***** Extracted entries
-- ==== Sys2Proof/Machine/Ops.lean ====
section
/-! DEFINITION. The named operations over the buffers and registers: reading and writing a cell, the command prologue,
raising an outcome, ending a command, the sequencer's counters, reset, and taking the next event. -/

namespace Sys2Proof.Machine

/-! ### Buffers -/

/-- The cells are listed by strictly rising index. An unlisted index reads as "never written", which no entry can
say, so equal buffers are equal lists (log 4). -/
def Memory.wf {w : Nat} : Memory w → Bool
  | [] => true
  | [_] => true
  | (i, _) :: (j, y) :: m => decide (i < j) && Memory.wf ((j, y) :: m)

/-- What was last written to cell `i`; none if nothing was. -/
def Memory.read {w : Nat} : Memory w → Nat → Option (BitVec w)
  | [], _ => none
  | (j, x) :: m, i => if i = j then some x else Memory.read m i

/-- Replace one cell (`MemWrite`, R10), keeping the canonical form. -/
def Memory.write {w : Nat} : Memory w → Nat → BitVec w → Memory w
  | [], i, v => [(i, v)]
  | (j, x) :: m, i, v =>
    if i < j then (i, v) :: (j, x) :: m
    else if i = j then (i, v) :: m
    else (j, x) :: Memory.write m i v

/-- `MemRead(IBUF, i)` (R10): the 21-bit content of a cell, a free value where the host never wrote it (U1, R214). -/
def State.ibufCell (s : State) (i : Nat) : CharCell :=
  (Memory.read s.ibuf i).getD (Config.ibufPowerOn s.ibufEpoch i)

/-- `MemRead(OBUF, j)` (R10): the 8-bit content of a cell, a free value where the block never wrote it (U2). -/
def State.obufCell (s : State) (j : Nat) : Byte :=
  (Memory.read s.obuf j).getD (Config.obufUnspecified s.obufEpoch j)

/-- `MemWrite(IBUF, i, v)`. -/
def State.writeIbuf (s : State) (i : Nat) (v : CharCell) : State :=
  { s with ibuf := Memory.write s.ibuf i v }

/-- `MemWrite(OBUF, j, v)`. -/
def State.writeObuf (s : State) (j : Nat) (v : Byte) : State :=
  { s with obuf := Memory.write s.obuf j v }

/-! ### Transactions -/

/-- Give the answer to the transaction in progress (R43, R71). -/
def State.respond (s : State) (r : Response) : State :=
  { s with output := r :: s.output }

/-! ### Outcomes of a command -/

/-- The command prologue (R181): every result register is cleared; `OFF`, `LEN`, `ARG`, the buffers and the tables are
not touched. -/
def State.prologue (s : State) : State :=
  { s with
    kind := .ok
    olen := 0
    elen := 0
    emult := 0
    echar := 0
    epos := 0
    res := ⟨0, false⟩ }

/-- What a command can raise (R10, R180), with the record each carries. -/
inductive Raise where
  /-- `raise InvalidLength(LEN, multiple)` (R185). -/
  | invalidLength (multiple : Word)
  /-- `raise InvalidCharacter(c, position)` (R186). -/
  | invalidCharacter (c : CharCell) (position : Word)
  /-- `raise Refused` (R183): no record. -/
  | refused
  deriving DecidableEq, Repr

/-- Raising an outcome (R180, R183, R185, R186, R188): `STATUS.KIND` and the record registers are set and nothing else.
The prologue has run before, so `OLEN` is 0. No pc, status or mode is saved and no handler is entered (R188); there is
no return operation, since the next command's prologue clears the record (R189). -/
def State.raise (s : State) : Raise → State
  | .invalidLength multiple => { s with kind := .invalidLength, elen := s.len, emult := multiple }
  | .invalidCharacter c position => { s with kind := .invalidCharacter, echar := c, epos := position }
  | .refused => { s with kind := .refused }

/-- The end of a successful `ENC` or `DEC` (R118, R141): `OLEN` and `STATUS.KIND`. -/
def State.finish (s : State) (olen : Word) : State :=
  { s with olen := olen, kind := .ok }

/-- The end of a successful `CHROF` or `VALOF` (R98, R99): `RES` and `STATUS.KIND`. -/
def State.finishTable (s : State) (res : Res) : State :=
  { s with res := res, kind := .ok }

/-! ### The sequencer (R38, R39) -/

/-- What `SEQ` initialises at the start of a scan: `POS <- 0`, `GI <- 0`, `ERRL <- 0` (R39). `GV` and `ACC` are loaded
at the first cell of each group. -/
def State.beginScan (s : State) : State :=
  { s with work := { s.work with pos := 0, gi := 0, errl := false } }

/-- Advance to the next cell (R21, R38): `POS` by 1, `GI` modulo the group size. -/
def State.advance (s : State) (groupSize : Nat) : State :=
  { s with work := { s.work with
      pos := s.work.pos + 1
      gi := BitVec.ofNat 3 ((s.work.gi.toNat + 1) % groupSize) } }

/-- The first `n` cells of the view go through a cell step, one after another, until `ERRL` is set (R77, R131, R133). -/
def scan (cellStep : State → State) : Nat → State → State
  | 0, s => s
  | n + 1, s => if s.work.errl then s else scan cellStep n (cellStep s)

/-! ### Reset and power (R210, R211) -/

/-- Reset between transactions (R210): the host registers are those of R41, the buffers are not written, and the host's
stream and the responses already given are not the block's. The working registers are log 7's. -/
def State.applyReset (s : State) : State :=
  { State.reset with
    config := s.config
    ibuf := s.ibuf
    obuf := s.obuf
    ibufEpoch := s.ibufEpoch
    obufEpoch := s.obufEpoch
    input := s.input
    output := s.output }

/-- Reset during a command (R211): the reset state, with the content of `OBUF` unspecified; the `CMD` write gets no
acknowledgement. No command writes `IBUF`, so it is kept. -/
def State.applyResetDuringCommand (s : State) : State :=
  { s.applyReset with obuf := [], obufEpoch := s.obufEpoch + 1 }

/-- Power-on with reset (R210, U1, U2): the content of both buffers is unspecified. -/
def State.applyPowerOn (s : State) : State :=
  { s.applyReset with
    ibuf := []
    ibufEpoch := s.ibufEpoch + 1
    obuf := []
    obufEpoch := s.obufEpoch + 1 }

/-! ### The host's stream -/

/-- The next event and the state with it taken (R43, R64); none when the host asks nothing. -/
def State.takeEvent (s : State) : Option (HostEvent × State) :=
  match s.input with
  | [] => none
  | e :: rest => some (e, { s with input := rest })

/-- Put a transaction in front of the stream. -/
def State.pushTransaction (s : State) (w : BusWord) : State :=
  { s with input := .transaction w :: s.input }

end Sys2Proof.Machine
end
**********
***** Extracted entries
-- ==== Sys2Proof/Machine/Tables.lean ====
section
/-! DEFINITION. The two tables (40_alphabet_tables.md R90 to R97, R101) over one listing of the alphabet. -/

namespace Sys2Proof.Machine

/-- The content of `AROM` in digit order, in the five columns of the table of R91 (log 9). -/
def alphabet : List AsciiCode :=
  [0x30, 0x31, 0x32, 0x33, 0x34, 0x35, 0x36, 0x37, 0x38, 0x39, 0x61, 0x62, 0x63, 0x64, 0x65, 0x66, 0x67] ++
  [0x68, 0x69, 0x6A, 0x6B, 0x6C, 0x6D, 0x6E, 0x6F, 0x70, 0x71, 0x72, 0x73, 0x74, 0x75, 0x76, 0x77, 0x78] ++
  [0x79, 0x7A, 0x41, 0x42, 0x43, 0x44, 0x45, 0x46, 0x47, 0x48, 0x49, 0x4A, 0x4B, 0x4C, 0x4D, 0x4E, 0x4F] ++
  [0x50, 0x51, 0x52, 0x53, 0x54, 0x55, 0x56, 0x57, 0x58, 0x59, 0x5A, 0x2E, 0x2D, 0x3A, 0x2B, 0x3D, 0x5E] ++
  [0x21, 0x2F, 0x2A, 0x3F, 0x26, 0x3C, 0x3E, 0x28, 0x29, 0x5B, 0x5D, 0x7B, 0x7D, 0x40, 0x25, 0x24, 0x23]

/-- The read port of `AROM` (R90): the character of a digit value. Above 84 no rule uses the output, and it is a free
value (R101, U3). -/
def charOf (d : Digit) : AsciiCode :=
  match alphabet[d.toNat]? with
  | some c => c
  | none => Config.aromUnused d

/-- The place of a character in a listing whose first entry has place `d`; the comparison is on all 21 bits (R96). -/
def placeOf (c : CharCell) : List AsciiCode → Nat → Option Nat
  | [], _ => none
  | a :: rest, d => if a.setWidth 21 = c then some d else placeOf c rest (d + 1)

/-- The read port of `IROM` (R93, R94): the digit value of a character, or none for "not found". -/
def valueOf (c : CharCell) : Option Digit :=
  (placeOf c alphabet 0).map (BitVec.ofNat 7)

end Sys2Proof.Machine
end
**********
What the exercise asks:
Please copy the lines in the records above between the one holding "-- ==== Sys2Proof/Machine/Ops.lean" and the one holding "(Memory.read s.ibuf i).getD", inclusive, exactly and with no other line.

Response box:
-- ==== Sys2Proof/Machine/Ops.lean ====
section
/-! DEFINITION. The named operations over the buffers and registers: reading and writing a cell, the command prologue,
raising an outcome, ending a command, the sequencer's counters, reset, and taking the next event. -/

namespace Sys2Proof.Machine

/-! ### Buffers -/

/-- The cells are listed by strictly rising index. An unlisted index reads as "never written", which no entry can
say, so equal buffers are equal lists (log 4). -/
def Memory.wf {w : Nat} : Memory w → Bool
  | [] => true
  | [_] => true
  | (i, _) :: (j, y) :: m => decide (i < j) && Memory.wf ((j, y) :: m)

/-- What was last written to cell `i`; none if nothing was. -/
def Memory.read {w : Nat} : Memory w → Nat → Option (BitVec w)
  | [], _ => none
  | (j, x) :: m, i => if i = j then some x else Memory.read m i

/-- Replace one cell (`MemWrite`, R10), keeping the canonical form. -/
def Memory.write {w : Nat} : Memory w → Nat → BitVec w → Memory w
  | [], i, v => [(i, v)]
  | (j, x) :: m, i, v =>
    if i < j then (i, v) :: (j, x) :: m
    else if i = j then (i, v) :: m
    else (j, x) :: Memory.write m i v

/-- `MemRead(IBUF, i)` (R10): the 21-bit content of a cell, a free value where the host never wrote it (U1, R214). -/
def State.ibufCell (s : State) (i : Nat) : CharCell :=
  (Memory.read s.ibuf i).getD (Config.ibufPowerOn s.ibufEpoch i)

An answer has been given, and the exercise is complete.